Figure 20, Figure 21, Figure 22 and Figure 23 illustrate the ROC curves and Separability map obtained by different methods for each dataset. Figure 20a, Figure 21a, Figure 22a and Figure 23a stand for ROC curves and Figure 20b, Figure 21b, Figure 22b and Figure 23b represent box-plots for each real hypserspectral dataset.
As shown in Figure 20a, the PD of LRSNCR was bigger than others in the beginning. After continuing, LRSNCR still had a high probability detection and low FAR. The curves produced by GRXD, LSMAD, and RPCA-RX were intertwined and mediocre, while LRXD and LRASR tended to be closer to the bottom right and performed less well. As shown in Figure 21a, the curve produced by LRSNCR demonstrated a higher PD and a lower FAR than the other detection methods. LRSNCR had a FAR of approximately 0.001 while achieving a 100% probability of detection. Therefore, it was more convincing than others. In Figure 22a, the curve of LRSNCR had a significant trend, wrapping the other curves, and the rest of the curves were intertwined, except for the LRSNCR. In addition, after FAR = 0.008, the LRSNCR had a larger PD. In comparison with others, LRSNCR was at an obvious advantage. As shown in Figure 23a, the curves of GRXD, LRXD, LRASR, LSMAD, and RPCA-RX were also intertwined, which meant that the effect of LSMAD was better but not as good as that of LRSNCR. These curves were always below that produced by LRSNCR. Almost all of the ROC curves of the LRSNCR method can wrap around those of other methods, with a higher detection rate but a lower FAR. This shows that the performance of LRSNCR method on ROC curve is much better than that of other methods.
In the box-plot, after first processing the data regarding anomaly and background, two rectangles of the separability graph were obtained, in which red rectangle indicated the anomaly and the blue rectangle indicated the background.
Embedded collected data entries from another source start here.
def readDeps (g : List Byte) : List Dep :=
  if graphShape g then (List.range (le g 8 8)).map (readDep g (le g 0 8)) else []

/-- Code 0x0B: a reserved bit of the header, the options, a task entry or a dependence entry (R29, R31, R32, R37,
R266); for a bit of `options` the spec gives no detail, and it is 0 (assumption 103). -/
def checkReserved (b g : List Byte) : Read Unit := do
  let hdr := [0x1C, 0x1D, 0x1E, 0x1F, 0x2E, 0x2F] ++ (List.range 0x7C).map (0x84 + ·)
  needNone 0x0B (hdr.find? fun o => le b o 1 &&& (if o = 0x1C then 0xFE else 0xFF) ≠ 0)
  need (le b 0x30 8 < 32) 0x0B 0
  let ts := readTasks g
  needNone 0x0B (firstOf ts.length fun i =>
    let t := ts.getD i (readTask g i)
    8 ≤ t.flags || !zeroAt g (16 + 64 * i + 0x34) 12 || (t.kind = 9 && 65536 ≤ t.resources))
  let n := ts.length
  let ds := readDeps g
  needNone 0x0B ((firstOf ds.length fun j => !zeroAt g (16 + 64 * n + 16 * j + 12) 4).map fun j => (readDep g n j).succ)

/-- A task kind whose `table` names a table (R481). -/
def namesTable (k : Nat) : Bool := [4, 5, 6, 7, 0x0C].contains k

/-- Task `i` breaks R481. A task of a kind that no rule gives a next-step form may carry that flag (assumption 104). -/
def taskBad (ts : List Task) (ds : List Dep) (nk nt i : Nat) : Bool :=
  match ts[i]? with
  | none => true
  | some t =>
    let mine := (List.range ds.length).filter fun j => (ds[j]?).any (·.succ = i)
    t.id ≠ i || t.kind = 0 || 0x0D ≤ t.kind ||
    (if t.kind = 1 then nk ≤ t.kernel else t.kernel ≠ 0xFFFFFFFF) ||
    (namesTable t.kind && nt ≤ t.table) ||
    (t.kind = 2 && t.resources % 2 ^ 32 = 0) ||
    mine ≠ (List.range t.depCount).map (t.depFirst + ·) ||
    (t.kind = 0x0A && ((ts.take i).any (·.kind = 0x0A) || ds.any (·.pred = i)))

/-- R481 and the digest of R29: code 0x12. -/
def checkGraph (b : List Byte) (ss : List Sec) : Read Unit := do
  let g := secBytes b ss 1
  need (graphShape g) 0x12 (secIdx ss 1)
  let ts := readTasks g
  let ds := readDeps g
  let nk := le (secBytes b ss 2) 0 8
  let nt := (secBytes b ss 3).length / 64
  needNone 0x12 (firstOf ts.length (taskBad ts ds nk nt))
  need ((b.drop 0x40).take 64 = shake256 g) 0x12 (secIdx ss 1)

/-! ## KERNELS, BUDGETS, CLASSES (R33 to R35) -/

def readKernel (k : List Byte) (i : Nat) : Kernel :=
  let e := 16 + 32 * i
  let n := le k (e + 8) 2
  let o := le k e 8
  { offset := o, words := n, pc := le k (e + 0x0A) 2, cycles := le k (e + 0x10) 8,
    image := (List.range n).map fun j => BitVec.ofNat 64 (le k (o + 8 * j) 8) }

def readKernels (k : List Byte) : List Kernel := (List.range (le k 0 8)).map (readKernel k)

def kernelBad (k : List Byte) (i : Nat) : Bool :=
  let e := 16 + 32 * i
  let q := readKernel k i
  !zeroAt k (e + 0x0C) 4 || !zeroAt k (e + 0x18) 8 || q.offset % 8 ≠ 0 || q.words = 0 || 16384 < q.words ||
  16384 < q.pc + q.words || k.length < q.offset + 8 * q.words

/-- Kernels that tile tasks place on a cluster, ascending. -/
def kernelsOn (ts : List Task) (nk c : Nat) : List Nat :=
  (List.range nk).filter fun k => ts.any fun t => t.kind = 1 && t.kernel = k && natBits t.resources c c = 1

/-- Kernel `k` overlaps an earlier kernel on a tile. -/
def kernelOverlaps (ts : List Task) (ks : List Kernel) (k : Nat) : Bool :=
  (List.range 32).any fun c =>
    let on := kernelsOn ts ks.length c
    on.contains k && on.any fun j => j < k && match ks[j]?, ks[k]? with
      | some a, some d => overlap a.pc a.words d.pc d.words
      | _, _ => false

def checkKernels (k : List Byte) (idx : Nat) (ts : List Task) : Read Unit := do
  let nk := le k 0 8
  need (16 ≤ k.length && zeroAt k 8 8 && 1 ≤ nk && nk ≤ 65535 && 16 + 32 * nk ≤ k.length) 0x12 idx
  needNone 0x12 (firstOf nk (kernelBad k))
  let ks := readKernels k
  needNone 0x12 ((ts.find? fun t => t.kind = 1 && (ks[t.kernel]?).any (·.cycles ≠ t.cycles)).map (·.kernel))
  needNone 0x12 (firstOf nk (kernelOverlaps ts ks))

def readBudget (d : List Byte) (i : Nat) : Budget :=
  let e := 8 + 16 * i
  { table := le d e 4, unique := le d (e + 4) 4, slow := le d (e + 8) 2 }

/-- An absent section has no entries. -/
def readBudgets (d : List Byte) : List Budget := (List.range (le d 0 4)).map (readBudget d)

def checkBudgets (d : List Byte) (here : Bool) (nt : Nat) : Read Unit := do
  let n := le d 0 4
  need (!here || (8 ≤ d.length && zeroAt d 4 4)) 0x12 0
  need (!here || d.length = 8 + 16 * n) 0x12 n
  needNone 0x12 (firstOf n fun i => nt ≤ (readBudget d i).table ||
    (0 < i && (readBudget d i).table ≤ (readBudget d (i - 1)).table))

def readClasses (d : List Byte) : Classes :=
  { mbSize := le d 0 4, mbCount := le d 4 2, nclass := le d 6 1, maxlen := (List.range 4).map fun k => le d (8 + 4 * k) 4 }

def classesOk (d : List Byte) : Bool :=
  let c := readClasses d
  d.length = 48 && 1 ≤ c.mbSize && c.mbSize ≤ 65536 && 1 ≤ c.mbCount && 1 ≤ c.nclass && c.nclass ≤ 4 && zeroAt d 7 1 &&
  zeroAt d 0x18 24 && (List.range 4).all fun k =>
    if c.nclass ≤ k then c.maxlen.getD k 0 = 0 else k = 0 || c.maxlen.getD (k - 1) 0 < c.maxlen.getD k 0

/-! ## TABLES and the footprint (R170 to R178) -/

def readTable (d : List Byte) (i : Nat) : TableDesc :=
  let e := 64 * i
  { rows := le d e 8, elems := le d (e + 8) 2, fmt := le d (e + 0x0A) 1, pool := le d (e + 0x0B) 1,
    rule := le d (e + 0x0C) 1, shb := le d (e + 0x0D) 1, flags := le d (e + 0x0E) 2, budget := le d (e + 0x10) 4,
    epoch := le d (e + 0x14) 4, hyp := le d (e + 0x18) 4, hbmPages := le d (e + 0x20) 8 }

def readTables (d : List Byte) : List TableDesc := (List.range (d.length / 64)).map (readTable d)

def tableBad (d : List Byte) (nhyp i : Nat) : Bool :=
  let t := readTable d i
  let e := 64 * i
  t.rows = 0 || 2 ^ 40 < t.rows || t.elems < 4 || 1024 < t.elems || !([0, 1, 2, 8, 9].contains t.fmt) || 4 < t.pool ||
  0x0A < t.rule || 16 < t.shb || 16 ≤ t.flags || t.budget = 0 || 67108864 < t.budget || nhyp ≤ t.hyp ||
  !zeroAt d (e + 0x1C) 4 || !zeroAt d (e + 0x28) 24 || (t.fmt = 8 && natBits t.flags 2 2 = 1)

/-- Slot size *W* in sectors (R174). -/
def slotSectors (fmt e : Nat) : Nat := match fmt with
  | 0 => ceilDiv (4 * e) 32
  | 8 => ceilDiv (2 * e) 32 + ceilDiv e 32
  | 9 => ceilDiv (e + 1) 32
  | _ => ceilDiv (2 * e) 32

/-- Bytes *L*g a gather reads (R174). -/
def gatherBytes (fmt e : Nat) : Nat := match fmt with
  | 0 => 4 * e
  | 9 => e + 1
  | _ => 2 * e

/-- State bytes *A* of a row (R172). -/
def stateBytes (rule e : Nat) : Nat := match rule with
  | 0 => 0
  | 1 => 0
  | 2 => 0
  | 6 => 4
  | 8 => 8 * e
  | 9 => 8 * e
  | 0xA => 8 * e
  | _ => 4 * e

/-- State sectors of one row's record; one packed sector for row-wise Adagrad (R175). -/
def stateSectors (rule e : Nat) : Nat := ceilDiv (stateBytes rule e) 32

/-- State sectors of a page of 256 rows (R176). -/
def pageStateSectors (rule e : Nat) : Nat := if rule = 6 then 32 else 256 * stateSectors rule e

namespace TableDesc

def slotBytes (t : TableDesc) : Nat := 32 * slotSectors t.fmt t.elems

/-- Bytes of a page (R176). -/
def pageBytes (t : TableDesc) : Nat := 256 * t.slotBytes + 32 * pageStateSectors t.rule t.elems

/-- Bytes of the default row with its state record (R177). -/
def defaultBytes (t : TableDesc) : Nat := t.slotBytes + 32 * stateSectors t.rule t.elems
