/-! ## The origin of a step -/

/-- The exponent a scale state takes for a step (R154). -/
def pickExp (x : ScaleSt) : Int :=
  if x.fill = 0 then 0
  else
    let a := (x.hist.take x.fill).foldl (fun m w => if m.toNat < w.toNat then w else m) 0
    if isZero a then 0
    else
      let g : Int := if x.cold then 4 else x.head
      -- A × 2^(g − E) ≤ F
      let e := g + scaleExp (f32v a).dy (fp8Max x.fmt)
      min (max e (-100)) 100

/-- Selects every history-mode exponent, writes it to the scale states and each cluster's scale table, and shows whether
the step is cold (R154, R156). -/
def selectScales (s : State) (p : Nat) : State :=
  let s := s.modPart p fun x => { x with
    scales := x.scales.map fun q => (q.1, { q.2 with exp := pickExp q.2, coldStep := q.2.fill = 0, amax := 0 }) }
  let s := s.putF F.PLN_SCALE_STATUS_COLD p (if (s.part p).scales.any (·.2.coldStep) then 1 else 0)
  let s := (s.ranksHere p).foldl (fun s r => s.writeScales p r) s
  (s.part p).scales.foldl (fun s q =>
    (s.clusters p).foldl (fun s c =>
      -- each rank hosted here has a table of its own (R159)
      let t := q.1 % 65536 + if q.1 / 65536 = s.homeRank p then 0 else 65536
      s.wr (clusterAddr c + region p (.scaleTable c t) % 0x200_0000 / 8 * 8) (leBytes 8 (q.2.exp % 2 ^ 64).toNat)) s) s

/-- Reads the watch list; a changed entry's record returns to zeros (R328, R331). -/
def readWatchList (s : State) (p : Nat) : State :=
  let b := s.getF F.WCH_LIST_BASE_ADDR p
  let es := (List.range (s.watchCount p)).map fun i => BitVec.ofNat 64 (s.rdN (b + 8 * i) 8)
  (s.ranksHere p).foldl (fun s r =>
    let old := s.watchesOf p r
    let ws := es.zipIdx.map fun e => match old[e.2]? with
      | some w => if w.entry = e.1 then w else WatchRec.zero_ e.1
      | none => WatchRec.zero_ e.1
    (s.setWatches p r ws).writeWatches p r) s

/-- A reduce-scatter's buffer of a rank set to +0. -/
def clearBuffer (s : State) (p r : Nat) (c : CollDesc) : State :=
  let a := s.dataAt p r c.src
  if r = s.homeRank p ∧ ¬ s.ownsRange p a c.len true then s else s.wipe a c.len

/-- The reduction buffers of every rank hosted here, the sources of the plan's reduce-scatters, and the discard buffers of
frozen layers start at +0 (R101, R107). -/
def clearBuffers (s : State) (p : Nat) : State :=
  match s.plan p with
  | none => s
  | some pl =>
    let discards := if natBits pl.options 2 2 = 0 then []
      else (List.range pl.params.tensors.length).filter fun t => (pl.params.tensors[t]?).any fun e => e.kind = 3 && pl.params.frozen e
    (s.ranksHere p).foldl (fun s r =>
      let s := (pl.ranks.colls.filter (·.op = 1)).foldl (fun s c => s.clearBuffer p r c) s
      discards.foldl (fun s t =>
        s.wipe (s.dataAt p r (region p (.discard t))) (4 * ((pl.params.tensors[t]?).map (·.elems)).getD 0)) s) s

/-- A tile at the first beat of a step: token counters 0, banks +0, row carry as at the start; its chain table is what a
rollback returns to (R61, R117, R139). -/
def tileOrigin (s : State) (g : Nat) : State :=
  s.modTile g fun t => { t with
    toks := [], banks := [], carry := [], chains0 := t.chains, heldToks := [], retryCost := 0, extra := 0 }

/-! ## Ash windows (R439) -/

/-- The sixteen segments of a cluster's test. -/
def ashAll : List Nat := List.range 16

/-- Segments of a cluster's test that are pending. -/
def ashPending (s : State) (c : Nat) : List Nat := mget ashAll s.test.ashLeft c

def setAsh (s : State) (c : Nat) (l : List Nat) : State :=
  { s with test := { s.test with ashLeft := mput ashAll s.test.ashLeft c l } }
The separability between the anomaly and the background was determined by the distance between the red and blue rectangles. The larger distance between red and blue rectangles of LRSNCR than that of other comparison methods, as shown in Figure 20b, indicates that LRSNCR can better separate anomalies from the background and is more convincing. The box-plot shown in Figure 21b, Figure 22b and Figure 23b, also indicates that the proposed LRSNCR can easily identify desired anomalies from background.
Table 2 lists the objective index AUC values obtained by anomaly detection of each data set by different methods. The AUC for the proposed LRSNCR on the four datasets were 0.9991, 0.9999, 0.9995, and 0.9903, respectively. Furthermore, the second largest AUC values on the four datasets were 0.9957, 0.9998, 0.9976, and 0.9778, which were not higher than our method. In each hyperspectral data set, the execution time of proposed method was 49.83561, 22.08689, 27.86498, and 19.45832, respectively. Table 3 provides the execution time of various detection methods. We proposed LRSNCR to be in the middle and lower level in execution time and did not have much advantage in computing time, because our method requires iterative optimization.

4. Conclusions

In this article, an improved RPCA with non-convex regularized was proposed for HAD through the research and improvement of the RPCA problem. The rank norm and the 0 operator were replaced with the WNNM and non-convex Capped 2 , 1 -norm. Experiments with four hyperspectral datasets demonstrated that, by using the LRSNCR method, discrimination between anomalies and background was enhanced. Compared with classical GRXD, LRXD and LRASR and LSMAD and RPCA-RX detectors in four real hyperspectral datasets, it was still better than others in terms of detection effectiveness and stability by the proposed LRSNCR.
The proposed method, based on low-rank and sparse joint non-convex regularization, was different from many improvements based on low-rank or sparse terms. Experimental results also show that our method achieved good results but still has some limitations. When dealing with large-scale hyperspectral image data, the iterative optimization speed of the algorithm may be less dominant, so reducing the running time or speeding up the convergence speed is an important aspect worth considering. In recent years, tensor-based and deep learning-based methods have been widely used in hyperspectral anomaly detection. In the future, we will consider low-rank approximation and deep learning or methods combined with tensors.

Author Contributions

All the authors designed and participated in the research. W.Y. and L.L. analyzed and verified the feasibility of the scheme and designed these experiments. W.Y. conducted the experiment. W.Y. and L.L. wrote the manuscript. H.N., W.L. and R.T. checked and approved the manuscript. The manuscript was revised by H.N., W.L. and R.T. All authors have read and agreed to the published version of the manuscript.

Funding

This work was supported in part by the National Natural Science Foundation of China under Project 61922013.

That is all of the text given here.